— Problem description —
Copy verbatim the block of lines in the entries below whose first line contains "structure Sending where" and whose last line contains "def noteDetoured (s". Leave out all other lines.

— Supplied records —
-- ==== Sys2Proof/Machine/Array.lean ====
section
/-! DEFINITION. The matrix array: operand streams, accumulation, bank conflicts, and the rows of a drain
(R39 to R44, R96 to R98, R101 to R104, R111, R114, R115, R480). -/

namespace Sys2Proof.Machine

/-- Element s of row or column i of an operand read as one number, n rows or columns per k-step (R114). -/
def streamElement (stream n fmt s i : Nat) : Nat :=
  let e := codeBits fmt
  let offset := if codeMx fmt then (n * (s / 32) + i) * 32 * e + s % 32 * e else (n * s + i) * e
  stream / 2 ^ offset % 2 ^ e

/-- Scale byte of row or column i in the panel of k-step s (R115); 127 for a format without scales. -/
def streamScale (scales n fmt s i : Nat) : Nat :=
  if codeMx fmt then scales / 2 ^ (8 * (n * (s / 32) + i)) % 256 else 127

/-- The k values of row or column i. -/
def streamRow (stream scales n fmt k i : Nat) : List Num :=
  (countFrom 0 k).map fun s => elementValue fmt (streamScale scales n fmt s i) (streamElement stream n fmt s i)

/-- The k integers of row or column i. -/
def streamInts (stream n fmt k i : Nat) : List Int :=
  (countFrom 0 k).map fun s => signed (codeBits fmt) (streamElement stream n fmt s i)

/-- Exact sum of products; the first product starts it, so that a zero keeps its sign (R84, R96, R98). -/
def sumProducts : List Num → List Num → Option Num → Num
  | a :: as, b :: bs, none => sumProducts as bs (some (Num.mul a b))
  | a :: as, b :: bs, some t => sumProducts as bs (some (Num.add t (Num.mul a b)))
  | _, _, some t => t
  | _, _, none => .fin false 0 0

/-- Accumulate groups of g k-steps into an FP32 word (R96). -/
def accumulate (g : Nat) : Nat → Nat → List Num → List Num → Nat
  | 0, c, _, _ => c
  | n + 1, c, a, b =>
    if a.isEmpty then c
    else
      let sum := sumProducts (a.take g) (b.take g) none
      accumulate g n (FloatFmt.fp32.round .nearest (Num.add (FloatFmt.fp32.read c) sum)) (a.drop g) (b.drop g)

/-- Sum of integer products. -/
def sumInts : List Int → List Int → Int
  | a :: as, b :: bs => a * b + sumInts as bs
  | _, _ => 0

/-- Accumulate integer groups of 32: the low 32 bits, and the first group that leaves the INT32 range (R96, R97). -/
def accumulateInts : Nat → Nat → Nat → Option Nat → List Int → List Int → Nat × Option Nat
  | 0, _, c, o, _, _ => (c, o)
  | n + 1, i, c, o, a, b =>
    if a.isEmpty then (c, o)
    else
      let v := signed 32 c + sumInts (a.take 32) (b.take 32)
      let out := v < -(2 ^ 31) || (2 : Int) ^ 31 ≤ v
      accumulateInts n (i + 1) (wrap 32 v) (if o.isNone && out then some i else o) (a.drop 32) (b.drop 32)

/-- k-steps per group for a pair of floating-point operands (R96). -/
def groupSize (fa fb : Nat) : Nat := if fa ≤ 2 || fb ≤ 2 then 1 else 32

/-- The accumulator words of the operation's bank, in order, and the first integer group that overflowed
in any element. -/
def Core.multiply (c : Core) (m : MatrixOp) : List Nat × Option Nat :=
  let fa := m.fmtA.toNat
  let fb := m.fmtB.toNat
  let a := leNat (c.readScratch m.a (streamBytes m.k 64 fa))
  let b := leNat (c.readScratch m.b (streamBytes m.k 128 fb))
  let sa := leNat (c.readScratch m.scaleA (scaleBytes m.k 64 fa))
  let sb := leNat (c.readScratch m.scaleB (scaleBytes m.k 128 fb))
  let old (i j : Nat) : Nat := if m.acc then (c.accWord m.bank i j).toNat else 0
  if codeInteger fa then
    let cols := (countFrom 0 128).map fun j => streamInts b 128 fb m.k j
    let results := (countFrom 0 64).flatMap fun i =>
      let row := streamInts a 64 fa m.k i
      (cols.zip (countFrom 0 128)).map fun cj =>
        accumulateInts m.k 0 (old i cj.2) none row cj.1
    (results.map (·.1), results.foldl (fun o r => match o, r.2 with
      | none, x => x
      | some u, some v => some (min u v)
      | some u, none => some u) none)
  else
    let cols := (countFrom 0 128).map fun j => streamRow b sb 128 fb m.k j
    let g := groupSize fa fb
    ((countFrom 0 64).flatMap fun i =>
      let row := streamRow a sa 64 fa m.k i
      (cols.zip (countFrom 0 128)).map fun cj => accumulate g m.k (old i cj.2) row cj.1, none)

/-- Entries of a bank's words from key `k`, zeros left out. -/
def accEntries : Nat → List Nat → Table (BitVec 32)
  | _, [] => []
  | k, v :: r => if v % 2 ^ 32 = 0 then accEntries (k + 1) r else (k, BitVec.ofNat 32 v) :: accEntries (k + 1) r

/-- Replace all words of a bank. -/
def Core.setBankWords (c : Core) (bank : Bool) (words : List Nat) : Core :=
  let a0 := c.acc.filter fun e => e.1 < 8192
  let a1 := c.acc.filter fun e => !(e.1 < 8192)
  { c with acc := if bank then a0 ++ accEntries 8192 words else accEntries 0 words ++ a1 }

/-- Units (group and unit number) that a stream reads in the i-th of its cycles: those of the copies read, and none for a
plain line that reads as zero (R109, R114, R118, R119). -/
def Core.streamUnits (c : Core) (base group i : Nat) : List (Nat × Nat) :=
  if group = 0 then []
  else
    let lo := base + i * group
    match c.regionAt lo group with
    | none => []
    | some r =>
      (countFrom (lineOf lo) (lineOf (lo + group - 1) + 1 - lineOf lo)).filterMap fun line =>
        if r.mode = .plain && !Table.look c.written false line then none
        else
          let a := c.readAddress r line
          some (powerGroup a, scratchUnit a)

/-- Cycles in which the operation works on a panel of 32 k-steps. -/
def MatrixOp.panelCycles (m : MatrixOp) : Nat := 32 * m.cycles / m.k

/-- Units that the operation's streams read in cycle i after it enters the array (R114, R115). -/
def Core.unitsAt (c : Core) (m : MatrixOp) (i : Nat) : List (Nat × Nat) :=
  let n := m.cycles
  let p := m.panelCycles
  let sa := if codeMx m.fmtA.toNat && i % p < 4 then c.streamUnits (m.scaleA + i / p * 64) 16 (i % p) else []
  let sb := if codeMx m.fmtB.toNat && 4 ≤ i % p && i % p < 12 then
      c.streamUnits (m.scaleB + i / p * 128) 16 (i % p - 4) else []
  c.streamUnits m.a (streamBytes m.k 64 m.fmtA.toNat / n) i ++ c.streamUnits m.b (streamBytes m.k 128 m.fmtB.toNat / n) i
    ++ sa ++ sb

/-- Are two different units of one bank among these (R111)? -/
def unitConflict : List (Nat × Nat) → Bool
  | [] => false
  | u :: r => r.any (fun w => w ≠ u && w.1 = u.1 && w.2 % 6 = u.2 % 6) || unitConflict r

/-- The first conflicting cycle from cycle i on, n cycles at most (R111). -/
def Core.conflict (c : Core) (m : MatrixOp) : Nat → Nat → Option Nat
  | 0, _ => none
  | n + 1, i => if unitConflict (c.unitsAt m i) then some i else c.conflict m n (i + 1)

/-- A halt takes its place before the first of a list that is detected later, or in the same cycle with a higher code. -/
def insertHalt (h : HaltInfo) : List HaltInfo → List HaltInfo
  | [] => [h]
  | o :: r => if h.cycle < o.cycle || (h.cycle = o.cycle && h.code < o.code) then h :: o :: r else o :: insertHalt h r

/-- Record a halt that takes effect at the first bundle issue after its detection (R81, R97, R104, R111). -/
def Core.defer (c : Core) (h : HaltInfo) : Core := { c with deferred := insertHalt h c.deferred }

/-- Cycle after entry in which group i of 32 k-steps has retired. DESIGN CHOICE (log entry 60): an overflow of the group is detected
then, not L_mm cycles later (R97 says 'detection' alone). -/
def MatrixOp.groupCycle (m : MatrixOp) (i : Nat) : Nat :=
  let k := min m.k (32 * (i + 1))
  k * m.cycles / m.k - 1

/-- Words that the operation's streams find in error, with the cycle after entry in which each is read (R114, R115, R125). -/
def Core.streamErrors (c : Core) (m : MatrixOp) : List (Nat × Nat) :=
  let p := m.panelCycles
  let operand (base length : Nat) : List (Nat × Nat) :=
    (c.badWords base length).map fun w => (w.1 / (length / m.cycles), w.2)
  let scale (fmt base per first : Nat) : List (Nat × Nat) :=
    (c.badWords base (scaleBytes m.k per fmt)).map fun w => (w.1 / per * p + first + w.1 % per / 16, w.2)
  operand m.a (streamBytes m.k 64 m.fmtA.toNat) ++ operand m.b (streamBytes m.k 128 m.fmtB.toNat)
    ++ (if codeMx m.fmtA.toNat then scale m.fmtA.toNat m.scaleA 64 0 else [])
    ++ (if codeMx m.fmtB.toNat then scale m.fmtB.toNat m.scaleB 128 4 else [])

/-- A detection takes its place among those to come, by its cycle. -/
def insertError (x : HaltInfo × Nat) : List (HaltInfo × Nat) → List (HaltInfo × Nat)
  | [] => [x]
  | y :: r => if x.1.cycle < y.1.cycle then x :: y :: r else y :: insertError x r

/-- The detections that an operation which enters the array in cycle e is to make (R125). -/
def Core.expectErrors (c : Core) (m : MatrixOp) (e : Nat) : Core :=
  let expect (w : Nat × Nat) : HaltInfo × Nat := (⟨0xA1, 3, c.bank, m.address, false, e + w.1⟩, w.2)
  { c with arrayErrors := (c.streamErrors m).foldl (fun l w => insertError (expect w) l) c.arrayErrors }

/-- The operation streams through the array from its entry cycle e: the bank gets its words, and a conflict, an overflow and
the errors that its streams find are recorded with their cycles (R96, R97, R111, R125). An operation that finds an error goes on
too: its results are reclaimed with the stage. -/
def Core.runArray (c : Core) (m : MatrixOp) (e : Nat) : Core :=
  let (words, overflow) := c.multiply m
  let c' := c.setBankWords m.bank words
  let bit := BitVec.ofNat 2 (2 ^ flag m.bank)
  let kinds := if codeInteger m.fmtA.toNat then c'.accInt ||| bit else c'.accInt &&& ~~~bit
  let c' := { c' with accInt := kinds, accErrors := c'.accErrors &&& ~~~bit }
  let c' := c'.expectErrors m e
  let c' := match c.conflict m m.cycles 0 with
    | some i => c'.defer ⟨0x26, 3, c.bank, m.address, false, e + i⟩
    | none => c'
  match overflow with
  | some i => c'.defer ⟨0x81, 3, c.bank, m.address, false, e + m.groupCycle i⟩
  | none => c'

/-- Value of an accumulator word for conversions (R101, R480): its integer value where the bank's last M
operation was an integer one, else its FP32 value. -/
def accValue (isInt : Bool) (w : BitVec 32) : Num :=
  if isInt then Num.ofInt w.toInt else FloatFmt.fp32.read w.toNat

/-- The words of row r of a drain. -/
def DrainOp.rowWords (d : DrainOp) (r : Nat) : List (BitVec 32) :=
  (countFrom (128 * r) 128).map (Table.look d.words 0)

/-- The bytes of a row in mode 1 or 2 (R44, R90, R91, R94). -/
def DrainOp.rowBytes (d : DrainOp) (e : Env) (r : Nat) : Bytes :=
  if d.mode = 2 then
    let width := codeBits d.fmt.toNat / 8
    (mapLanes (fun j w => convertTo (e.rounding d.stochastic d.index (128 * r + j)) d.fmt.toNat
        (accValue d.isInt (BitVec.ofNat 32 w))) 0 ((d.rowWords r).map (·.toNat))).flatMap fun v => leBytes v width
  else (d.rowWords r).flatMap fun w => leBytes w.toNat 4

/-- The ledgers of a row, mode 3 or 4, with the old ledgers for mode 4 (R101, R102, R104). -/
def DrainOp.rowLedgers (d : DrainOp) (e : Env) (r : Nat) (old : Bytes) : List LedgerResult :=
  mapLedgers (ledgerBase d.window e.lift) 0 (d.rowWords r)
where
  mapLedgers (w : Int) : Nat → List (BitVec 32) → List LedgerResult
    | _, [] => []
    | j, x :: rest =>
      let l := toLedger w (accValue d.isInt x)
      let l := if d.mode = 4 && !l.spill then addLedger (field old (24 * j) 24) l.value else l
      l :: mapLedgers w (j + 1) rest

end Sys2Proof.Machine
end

==

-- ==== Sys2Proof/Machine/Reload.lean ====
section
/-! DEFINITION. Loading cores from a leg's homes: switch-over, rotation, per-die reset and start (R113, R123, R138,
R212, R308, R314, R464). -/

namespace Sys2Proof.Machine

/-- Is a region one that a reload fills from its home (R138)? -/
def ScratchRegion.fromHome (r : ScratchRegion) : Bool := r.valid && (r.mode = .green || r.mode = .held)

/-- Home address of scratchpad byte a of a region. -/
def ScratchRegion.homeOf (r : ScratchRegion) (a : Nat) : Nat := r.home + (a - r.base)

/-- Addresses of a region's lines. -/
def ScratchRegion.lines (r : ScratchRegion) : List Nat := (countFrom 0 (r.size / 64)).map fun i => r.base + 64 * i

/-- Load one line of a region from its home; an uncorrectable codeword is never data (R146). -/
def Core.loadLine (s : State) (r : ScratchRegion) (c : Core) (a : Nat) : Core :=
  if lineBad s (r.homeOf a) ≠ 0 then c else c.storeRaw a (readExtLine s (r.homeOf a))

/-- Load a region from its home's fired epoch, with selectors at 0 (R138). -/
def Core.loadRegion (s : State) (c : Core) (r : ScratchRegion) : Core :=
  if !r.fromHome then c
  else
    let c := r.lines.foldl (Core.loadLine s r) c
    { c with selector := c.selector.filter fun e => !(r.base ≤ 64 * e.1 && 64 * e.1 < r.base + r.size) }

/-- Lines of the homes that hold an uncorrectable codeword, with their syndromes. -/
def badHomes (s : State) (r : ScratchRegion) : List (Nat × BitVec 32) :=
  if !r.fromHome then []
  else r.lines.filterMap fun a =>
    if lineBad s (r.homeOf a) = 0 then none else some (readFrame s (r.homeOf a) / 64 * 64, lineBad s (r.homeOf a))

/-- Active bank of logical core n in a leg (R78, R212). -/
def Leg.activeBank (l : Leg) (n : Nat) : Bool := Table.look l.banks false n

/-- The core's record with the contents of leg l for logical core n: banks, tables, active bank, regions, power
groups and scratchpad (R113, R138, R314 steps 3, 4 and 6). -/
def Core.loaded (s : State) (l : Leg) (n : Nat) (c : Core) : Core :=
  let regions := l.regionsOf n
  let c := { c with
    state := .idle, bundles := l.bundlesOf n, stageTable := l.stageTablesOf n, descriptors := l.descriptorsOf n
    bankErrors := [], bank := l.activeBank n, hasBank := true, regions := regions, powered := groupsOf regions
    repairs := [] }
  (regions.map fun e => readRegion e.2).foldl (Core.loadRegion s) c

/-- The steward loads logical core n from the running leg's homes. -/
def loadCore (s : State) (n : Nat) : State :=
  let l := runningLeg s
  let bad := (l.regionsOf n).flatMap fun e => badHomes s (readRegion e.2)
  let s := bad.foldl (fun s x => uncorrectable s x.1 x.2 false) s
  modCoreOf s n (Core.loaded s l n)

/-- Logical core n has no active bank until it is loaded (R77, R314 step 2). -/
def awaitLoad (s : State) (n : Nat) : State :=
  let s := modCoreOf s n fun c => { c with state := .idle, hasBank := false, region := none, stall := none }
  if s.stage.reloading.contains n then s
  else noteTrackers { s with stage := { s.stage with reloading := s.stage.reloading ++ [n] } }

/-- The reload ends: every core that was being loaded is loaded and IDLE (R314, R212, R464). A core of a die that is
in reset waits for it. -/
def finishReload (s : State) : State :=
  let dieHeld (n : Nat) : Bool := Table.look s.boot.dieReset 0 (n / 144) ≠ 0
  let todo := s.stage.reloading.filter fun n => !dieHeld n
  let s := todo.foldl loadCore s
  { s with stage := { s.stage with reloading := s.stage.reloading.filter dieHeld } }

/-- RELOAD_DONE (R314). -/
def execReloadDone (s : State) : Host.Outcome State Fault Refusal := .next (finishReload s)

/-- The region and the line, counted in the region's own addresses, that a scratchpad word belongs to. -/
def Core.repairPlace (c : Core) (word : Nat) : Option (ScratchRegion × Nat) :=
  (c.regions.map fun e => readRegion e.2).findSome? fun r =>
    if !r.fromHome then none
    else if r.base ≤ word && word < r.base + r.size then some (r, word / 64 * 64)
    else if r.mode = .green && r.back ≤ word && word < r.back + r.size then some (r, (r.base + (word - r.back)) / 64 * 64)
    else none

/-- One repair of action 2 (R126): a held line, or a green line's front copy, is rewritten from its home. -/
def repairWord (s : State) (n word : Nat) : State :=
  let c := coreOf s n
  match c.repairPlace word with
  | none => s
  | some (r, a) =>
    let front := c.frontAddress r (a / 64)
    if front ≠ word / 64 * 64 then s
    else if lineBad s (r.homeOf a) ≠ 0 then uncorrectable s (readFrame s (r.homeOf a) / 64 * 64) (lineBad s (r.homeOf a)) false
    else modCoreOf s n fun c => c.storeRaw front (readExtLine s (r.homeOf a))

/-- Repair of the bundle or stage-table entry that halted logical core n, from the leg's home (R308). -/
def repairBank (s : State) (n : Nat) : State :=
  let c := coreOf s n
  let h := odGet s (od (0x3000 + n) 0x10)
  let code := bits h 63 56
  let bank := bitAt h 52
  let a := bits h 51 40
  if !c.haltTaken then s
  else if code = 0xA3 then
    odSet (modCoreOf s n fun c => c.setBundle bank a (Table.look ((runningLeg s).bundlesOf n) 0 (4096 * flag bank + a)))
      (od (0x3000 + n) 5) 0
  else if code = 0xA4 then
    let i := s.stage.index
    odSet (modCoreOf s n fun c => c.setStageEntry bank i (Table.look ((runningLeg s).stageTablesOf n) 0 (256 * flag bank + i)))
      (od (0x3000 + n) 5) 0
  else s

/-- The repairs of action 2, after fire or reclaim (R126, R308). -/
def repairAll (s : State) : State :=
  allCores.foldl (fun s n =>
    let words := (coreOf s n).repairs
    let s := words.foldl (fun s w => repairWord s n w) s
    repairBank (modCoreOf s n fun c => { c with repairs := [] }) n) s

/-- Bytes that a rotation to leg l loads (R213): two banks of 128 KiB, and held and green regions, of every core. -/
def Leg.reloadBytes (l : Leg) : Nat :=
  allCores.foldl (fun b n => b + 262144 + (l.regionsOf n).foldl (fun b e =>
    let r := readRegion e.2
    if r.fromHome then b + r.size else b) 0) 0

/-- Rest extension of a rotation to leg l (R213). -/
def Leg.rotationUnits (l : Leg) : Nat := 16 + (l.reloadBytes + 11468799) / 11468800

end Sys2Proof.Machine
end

==

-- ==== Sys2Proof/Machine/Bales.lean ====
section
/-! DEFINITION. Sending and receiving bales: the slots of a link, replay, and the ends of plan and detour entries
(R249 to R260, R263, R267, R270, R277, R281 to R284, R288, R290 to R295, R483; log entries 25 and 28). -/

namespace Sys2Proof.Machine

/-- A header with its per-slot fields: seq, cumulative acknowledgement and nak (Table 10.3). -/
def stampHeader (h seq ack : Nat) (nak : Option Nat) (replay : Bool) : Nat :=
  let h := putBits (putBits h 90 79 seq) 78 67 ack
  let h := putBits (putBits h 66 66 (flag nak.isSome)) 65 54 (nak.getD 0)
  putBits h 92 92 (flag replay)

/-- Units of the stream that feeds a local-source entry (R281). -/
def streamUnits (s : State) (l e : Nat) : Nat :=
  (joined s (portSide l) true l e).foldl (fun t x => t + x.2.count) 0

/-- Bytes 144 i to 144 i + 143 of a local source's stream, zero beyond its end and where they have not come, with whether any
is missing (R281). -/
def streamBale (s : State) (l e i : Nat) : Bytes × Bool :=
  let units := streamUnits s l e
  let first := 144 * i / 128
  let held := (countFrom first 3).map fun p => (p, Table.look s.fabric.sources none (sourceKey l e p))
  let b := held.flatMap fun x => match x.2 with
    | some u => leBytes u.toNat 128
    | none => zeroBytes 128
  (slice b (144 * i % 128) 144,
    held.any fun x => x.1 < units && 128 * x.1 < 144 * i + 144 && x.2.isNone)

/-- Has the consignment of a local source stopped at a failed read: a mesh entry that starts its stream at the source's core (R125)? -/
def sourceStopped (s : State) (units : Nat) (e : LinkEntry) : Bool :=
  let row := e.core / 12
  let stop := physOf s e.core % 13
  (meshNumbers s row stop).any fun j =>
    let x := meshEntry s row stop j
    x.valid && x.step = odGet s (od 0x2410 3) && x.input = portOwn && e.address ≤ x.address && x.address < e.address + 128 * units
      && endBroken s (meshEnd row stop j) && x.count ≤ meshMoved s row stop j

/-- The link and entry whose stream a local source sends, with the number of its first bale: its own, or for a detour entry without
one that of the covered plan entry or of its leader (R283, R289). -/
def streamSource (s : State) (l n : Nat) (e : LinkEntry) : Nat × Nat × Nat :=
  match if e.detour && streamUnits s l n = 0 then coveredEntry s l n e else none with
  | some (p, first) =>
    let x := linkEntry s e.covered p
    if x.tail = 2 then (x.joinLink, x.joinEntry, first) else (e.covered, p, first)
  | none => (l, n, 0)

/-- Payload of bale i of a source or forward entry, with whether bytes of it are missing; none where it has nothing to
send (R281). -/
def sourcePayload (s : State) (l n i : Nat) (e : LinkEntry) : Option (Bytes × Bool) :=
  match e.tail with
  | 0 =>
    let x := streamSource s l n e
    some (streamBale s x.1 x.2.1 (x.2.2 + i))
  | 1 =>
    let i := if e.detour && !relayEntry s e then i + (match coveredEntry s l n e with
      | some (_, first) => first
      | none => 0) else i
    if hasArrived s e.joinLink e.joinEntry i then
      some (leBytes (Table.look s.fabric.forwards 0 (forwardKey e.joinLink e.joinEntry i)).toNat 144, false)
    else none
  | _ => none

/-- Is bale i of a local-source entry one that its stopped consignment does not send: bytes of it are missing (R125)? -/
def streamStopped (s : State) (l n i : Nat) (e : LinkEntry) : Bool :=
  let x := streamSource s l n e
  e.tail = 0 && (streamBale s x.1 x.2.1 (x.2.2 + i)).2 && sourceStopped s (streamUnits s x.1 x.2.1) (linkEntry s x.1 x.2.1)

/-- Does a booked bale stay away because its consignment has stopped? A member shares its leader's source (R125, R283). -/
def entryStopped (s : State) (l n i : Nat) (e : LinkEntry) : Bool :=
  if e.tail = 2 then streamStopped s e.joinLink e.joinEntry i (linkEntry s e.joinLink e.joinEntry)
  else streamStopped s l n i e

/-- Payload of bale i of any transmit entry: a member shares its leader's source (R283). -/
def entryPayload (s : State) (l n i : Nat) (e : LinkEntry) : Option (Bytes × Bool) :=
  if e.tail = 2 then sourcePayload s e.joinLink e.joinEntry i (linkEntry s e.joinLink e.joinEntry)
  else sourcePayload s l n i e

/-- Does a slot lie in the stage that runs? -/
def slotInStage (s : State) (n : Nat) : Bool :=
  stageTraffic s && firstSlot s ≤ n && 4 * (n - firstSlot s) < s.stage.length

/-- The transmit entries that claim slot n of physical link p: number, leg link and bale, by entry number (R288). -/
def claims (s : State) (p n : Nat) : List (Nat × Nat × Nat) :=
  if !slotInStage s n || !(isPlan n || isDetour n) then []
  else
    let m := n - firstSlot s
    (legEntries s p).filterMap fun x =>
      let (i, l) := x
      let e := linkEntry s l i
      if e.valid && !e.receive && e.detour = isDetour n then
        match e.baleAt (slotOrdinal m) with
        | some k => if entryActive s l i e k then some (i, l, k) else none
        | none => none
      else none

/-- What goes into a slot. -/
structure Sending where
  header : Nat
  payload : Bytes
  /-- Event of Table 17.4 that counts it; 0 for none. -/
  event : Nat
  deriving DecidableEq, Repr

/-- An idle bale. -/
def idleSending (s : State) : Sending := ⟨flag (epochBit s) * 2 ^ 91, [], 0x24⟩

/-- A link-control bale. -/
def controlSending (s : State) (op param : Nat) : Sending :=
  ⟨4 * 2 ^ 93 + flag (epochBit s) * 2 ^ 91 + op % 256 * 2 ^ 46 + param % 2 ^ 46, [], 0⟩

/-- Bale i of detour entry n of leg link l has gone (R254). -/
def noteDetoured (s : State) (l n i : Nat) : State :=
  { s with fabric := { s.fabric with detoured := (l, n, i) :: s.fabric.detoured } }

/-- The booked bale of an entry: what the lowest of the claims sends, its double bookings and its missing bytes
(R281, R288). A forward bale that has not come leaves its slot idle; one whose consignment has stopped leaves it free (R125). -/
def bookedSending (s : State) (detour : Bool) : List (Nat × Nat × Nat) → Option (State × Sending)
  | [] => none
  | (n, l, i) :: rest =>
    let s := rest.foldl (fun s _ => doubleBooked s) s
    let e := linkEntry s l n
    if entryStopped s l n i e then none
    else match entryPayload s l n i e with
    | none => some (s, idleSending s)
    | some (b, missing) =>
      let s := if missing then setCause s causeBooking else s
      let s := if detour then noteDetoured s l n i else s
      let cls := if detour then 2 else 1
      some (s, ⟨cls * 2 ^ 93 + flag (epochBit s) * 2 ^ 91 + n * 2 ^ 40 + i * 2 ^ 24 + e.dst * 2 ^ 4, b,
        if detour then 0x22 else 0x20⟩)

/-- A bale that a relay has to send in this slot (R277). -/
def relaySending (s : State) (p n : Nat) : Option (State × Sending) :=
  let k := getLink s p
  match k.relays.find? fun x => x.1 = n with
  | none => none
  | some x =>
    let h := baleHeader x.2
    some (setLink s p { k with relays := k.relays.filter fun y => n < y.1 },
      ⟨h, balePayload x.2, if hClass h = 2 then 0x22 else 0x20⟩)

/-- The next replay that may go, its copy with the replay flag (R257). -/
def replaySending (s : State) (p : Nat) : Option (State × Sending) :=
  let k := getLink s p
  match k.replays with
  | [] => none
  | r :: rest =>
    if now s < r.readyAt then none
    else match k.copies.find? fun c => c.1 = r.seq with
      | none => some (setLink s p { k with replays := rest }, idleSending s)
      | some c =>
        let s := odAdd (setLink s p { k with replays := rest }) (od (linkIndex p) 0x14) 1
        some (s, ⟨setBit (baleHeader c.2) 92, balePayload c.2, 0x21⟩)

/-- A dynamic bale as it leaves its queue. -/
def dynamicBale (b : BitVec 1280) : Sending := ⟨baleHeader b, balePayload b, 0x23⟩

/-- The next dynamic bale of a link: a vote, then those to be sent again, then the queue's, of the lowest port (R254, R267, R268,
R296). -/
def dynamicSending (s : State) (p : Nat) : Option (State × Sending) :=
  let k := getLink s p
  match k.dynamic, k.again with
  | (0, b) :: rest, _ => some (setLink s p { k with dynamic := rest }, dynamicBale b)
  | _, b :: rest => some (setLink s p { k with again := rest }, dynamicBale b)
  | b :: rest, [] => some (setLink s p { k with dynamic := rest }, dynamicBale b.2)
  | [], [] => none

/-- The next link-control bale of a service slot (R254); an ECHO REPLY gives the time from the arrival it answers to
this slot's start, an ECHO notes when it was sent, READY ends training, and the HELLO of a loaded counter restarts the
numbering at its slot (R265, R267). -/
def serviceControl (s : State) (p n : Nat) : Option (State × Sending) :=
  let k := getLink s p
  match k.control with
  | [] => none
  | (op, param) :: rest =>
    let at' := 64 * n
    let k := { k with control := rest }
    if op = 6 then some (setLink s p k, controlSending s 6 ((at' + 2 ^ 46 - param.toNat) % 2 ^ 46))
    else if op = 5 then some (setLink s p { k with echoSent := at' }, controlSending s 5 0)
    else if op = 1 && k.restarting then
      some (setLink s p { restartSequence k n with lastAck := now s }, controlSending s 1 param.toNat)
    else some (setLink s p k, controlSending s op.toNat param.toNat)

— Output —
structure Sending where
  header : Nat
  payload : Bytes
  /-- Event of Table 17.4 that counts it; 0 for none. -/
  event : Nat
  deriving DecidableEq, Repr

/-- An idle bale. -/
def idleSending (s : State) : Sending := ⟨flag (epochBit s) * 2 ^ 91, [], 0x24⟩

/-- A link-control bale. -/
def controlSending (s : State) (op param : Nat) : Sending :=
  ⟨4 * 2 ^ 93 + flag (epochBit s) * 2 ^ 91 + op % 256 * 2 ^ 46 + param % 2 ^ 46, [], 0⟩

/-- Bale i of detour entry n of leg link l has gone (R254). -/
def noteDetoured (s : State) (l n i : Nat) : State :=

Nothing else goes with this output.